#### What the exercise asks:
Take the listing below and print exactly the lines starting at the line containing "after (regs2 0x3342" and ending at the line containing "after (regs2 0x4342", both ends included, and no others.
Data for this task Block Start
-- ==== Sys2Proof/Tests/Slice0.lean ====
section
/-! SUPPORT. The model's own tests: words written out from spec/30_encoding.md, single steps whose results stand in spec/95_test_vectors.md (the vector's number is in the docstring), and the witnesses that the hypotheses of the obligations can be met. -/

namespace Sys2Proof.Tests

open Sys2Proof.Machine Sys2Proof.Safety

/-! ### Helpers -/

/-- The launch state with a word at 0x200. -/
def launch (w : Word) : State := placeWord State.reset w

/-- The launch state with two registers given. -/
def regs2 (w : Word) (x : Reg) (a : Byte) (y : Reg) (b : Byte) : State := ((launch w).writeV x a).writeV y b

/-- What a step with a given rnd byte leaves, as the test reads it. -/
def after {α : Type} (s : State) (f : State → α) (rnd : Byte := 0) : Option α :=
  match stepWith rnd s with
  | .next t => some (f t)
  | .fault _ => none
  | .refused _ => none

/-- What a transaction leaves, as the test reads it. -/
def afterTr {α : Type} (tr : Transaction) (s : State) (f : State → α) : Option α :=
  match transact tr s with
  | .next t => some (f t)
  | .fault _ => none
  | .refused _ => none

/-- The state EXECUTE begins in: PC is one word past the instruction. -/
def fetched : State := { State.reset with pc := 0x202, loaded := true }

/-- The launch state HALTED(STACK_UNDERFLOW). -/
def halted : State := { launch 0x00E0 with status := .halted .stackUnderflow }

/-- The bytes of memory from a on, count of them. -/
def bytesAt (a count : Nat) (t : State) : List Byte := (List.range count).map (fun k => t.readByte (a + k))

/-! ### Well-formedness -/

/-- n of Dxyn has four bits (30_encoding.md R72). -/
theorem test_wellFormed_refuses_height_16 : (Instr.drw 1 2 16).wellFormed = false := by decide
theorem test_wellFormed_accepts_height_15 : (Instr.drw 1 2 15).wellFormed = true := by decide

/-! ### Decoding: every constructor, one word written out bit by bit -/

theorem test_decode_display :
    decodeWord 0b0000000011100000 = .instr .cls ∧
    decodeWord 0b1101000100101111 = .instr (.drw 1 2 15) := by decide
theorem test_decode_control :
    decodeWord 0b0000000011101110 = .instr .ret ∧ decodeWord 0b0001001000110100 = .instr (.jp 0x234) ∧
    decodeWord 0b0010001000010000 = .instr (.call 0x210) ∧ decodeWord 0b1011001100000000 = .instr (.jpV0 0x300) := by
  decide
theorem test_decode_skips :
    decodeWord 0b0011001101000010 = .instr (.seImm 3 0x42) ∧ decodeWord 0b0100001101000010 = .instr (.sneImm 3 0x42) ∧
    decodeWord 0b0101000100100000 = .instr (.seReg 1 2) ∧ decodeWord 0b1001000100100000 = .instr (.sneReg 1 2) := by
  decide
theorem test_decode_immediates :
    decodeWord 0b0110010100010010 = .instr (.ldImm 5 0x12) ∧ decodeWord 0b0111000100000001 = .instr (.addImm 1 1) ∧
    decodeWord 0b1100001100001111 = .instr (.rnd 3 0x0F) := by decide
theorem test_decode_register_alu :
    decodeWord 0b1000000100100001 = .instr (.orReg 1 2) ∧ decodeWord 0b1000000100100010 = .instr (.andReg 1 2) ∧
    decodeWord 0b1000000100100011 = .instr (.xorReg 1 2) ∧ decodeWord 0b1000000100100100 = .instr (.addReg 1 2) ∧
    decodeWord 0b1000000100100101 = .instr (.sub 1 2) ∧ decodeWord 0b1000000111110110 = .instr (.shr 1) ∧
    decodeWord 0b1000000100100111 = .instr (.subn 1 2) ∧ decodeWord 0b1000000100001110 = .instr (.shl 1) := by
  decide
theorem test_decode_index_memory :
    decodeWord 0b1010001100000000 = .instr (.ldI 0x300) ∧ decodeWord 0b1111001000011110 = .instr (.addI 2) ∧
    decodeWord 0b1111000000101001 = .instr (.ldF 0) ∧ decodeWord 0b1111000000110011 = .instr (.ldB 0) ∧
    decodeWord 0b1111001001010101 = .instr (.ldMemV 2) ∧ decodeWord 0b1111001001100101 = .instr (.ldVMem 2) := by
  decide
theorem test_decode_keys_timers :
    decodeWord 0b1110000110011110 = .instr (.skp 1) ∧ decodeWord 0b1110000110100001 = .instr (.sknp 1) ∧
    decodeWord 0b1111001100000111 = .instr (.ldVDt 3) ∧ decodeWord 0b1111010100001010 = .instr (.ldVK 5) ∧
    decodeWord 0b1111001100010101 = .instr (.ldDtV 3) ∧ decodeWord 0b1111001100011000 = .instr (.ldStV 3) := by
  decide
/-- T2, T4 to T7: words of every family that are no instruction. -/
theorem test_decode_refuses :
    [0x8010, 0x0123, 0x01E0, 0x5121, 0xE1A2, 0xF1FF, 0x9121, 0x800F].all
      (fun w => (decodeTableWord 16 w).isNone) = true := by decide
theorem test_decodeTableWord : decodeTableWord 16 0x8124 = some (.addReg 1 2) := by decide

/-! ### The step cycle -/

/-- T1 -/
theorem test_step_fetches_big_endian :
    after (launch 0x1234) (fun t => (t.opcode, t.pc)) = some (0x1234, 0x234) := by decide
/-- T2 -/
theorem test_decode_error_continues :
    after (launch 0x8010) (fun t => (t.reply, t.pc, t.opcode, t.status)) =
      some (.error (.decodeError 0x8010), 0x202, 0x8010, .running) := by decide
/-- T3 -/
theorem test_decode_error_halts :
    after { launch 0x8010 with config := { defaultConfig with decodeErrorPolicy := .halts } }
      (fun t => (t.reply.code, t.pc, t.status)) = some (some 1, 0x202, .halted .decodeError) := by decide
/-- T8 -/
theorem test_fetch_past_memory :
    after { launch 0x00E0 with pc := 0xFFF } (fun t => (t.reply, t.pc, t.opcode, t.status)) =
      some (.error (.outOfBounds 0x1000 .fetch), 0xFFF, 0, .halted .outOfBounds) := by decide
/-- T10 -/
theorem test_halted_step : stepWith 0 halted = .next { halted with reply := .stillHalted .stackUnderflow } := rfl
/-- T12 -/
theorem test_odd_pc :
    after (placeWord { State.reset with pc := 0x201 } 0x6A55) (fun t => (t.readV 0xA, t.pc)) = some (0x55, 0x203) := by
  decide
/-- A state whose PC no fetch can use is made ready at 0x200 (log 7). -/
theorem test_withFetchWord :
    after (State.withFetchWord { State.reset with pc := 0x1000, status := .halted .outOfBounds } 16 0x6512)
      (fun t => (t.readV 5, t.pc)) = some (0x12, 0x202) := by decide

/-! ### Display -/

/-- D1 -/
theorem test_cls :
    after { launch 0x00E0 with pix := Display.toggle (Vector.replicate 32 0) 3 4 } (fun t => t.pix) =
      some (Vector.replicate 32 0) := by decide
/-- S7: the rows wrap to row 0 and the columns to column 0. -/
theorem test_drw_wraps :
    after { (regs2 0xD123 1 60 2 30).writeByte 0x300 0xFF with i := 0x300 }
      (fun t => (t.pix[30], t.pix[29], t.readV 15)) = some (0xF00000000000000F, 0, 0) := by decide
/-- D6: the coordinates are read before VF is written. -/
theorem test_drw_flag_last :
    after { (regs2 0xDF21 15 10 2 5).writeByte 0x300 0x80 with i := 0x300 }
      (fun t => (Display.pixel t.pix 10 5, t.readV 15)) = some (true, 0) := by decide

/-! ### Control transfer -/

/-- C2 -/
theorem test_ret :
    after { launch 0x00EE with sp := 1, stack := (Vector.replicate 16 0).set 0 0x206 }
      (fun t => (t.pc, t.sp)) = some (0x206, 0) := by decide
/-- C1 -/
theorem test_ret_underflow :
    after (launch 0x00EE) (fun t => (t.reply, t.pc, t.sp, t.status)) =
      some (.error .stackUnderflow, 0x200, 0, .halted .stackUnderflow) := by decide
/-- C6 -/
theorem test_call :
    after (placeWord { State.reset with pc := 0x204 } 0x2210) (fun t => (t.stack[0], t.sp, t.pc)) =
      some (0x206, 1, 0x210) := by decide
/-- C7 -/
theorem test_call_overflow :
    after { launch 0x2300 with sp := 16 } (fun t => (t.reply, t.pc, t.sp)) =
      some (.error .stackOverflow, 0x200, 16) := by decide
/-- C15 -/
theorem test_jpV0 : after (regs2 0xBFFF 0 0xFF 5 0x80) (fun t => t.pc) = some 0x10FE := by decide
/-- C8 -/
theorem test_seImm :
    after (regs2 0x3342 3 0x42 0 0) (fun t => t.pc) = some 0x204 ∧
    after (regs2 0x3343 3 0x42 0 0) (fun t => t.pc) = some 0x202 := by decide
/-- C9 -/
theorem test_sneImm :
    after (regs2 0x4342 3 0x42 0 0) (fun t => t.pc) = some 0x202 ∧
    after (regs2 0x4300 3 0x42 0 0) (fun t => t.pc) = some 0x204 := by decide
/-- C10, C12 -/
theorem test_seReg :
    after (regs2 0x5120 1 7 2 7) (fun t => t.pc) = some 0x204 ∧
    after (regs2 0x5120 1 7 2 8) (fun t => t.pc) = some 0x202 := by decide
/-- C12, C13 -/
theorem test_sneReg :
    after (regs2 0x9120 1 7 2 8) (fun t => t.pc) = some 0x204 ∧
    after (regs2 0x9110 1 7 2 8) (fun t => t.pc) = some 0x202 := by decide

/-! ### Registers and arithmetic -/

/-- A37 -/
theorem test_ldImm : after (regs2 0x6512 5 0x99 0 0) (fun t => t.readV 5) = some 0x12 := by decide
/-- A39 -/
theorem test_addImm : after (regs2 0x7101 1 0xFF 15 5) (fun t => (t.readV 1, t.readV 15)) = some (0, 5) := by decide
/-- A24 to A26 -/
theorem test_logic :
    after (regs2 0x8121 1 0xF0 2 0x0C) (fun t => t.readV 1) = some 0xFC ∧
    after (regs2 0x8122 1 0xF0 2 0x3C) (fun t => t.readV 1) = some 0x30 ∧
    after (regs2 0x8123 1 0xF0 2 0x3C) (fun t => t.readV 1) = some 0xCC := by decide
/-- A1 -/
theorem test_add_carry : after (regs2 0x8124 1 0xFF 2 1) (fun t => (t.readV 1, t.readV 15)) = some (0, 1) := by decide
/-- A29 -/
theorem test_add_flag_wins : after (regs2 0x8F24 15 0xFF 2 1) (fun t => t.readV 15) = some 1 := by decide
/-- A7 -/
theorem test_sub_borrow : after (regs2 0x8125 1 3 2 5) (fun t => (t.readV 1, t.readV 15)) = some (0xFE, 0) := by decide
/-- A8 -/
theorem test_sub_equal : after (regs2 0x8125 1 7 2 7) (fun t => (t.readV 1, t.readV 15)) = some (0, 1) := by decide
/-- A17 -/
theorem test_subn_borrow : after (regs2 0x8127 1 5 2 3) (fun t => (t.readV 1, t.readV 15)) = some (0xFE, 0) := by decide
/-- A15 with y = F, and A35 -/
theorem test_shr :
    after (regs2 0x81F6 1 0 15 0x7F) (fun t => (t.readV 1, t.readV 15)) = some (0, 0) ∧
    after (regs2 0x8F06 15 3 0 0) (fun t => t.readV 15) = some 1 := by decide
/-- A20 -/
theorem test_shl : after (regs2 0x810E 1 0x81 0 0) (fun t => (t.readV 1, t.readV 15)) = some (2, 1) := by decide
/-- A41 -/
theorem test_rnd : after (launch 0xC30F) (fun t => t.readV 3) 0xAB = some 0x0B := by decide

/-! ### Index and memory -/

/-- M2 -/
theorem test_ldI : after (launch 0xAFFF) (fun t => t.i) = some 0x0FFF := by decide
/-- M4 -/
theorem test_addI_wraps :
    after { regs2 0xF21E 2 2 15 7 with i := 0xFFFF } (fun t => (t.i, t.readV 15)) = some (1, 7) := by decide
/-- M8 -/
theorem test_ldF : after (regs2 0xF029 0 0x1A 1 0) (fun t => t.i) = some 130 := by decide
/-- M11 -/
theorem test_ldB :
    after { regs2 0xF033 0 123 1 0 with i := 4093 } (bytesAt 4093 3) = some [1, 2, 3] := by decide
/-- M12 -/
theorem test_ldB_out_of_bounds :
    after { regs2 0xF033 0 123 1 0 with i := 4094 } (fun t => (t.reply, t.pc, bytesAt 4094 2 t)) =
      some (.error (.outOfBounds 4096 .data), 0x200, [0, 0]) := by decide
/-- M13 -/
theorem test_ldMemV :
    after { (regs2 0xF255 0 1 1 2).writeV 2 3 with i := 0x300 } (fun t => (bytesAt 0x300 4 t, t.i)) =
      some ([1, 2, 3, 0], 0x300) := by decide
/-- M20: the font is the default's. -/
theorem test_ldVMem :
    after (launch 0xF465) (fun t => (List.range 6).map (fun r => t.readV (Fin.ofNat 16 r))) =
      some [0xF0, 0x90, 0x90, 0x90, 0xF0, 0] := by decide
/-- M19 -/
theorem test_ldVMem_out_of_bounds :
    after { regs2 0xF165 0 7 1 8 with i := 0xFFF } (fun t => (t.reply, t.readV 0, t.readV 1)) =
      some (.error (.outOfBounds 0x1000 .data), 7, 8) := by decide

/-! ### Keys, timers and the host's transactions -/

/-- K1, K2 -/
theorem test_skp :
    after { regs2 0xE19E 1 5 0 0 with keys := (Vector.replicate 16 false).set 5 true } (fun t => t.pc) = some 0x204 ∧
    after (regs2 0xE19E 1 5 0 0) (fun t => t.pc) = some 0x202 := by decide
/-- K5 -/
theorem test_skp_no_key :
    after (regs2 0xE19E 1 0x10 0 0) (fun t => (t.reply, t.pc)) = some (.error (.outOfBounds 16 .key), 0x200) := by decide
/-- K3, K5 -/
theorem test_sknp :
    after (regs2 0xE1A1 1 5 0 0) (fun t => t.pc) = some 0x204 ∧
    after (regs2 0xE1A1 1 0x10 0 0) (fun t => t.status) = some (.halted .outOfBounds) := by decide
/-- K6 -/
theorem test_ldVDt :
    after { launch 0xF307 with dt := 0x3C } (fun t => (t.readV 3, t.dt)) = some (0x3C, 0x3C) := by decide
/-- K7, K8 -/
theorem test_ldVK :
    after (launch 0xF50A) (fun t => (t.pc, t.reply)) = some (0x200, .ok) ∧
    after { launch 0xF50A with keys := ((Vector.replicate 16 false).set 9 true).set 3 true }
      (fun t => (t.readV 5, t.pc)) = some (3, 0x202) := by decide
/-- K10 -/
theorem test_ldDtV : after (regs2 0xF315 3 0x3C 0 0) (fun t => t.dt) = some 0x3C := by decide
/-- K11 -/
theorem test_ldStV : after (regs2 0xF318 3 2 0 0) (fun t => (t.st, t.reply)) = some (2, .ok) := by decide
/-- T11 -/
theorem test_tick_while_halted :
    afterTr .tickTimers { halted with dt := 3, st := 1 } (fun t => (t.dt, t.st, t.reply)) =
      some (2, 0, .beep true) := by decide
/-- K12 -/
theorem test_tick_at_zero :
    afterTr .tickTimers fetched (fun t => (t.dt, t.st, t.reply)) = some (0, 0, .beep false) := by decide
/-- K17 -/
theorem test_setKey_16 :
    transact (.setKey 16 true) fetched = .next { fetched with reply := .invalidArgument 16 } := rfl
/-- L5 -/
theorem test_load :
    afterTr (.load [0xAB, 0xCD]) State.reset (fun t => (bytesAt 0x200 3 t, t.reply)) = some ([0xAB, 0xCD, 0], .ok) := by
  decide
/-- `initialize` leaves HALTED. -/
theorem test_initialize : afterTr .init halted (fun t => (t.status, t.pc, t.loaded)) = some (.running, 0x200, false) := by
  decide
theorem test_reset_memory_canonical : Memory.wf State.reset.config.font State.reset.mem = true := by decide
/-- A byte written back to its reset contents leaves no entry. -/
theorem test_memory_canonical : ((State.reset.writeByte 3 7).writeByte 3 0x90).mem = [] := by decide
Data for this task Block End
#### Solution for this problem:
    after (regs2 0x3342 3 0x42 0 0) (fun t => t.pc) = some 0x204 ∧
    after (regs2 0x3343 3 0x42 0 0) (fun t => t.pc) = some 0x202 := by decide
/-- C9 -/
theorem test_sneImm :
    after (regs2 0x4342 3 0x42 0 0) (fun t => t.pc) = some 0x202 ∧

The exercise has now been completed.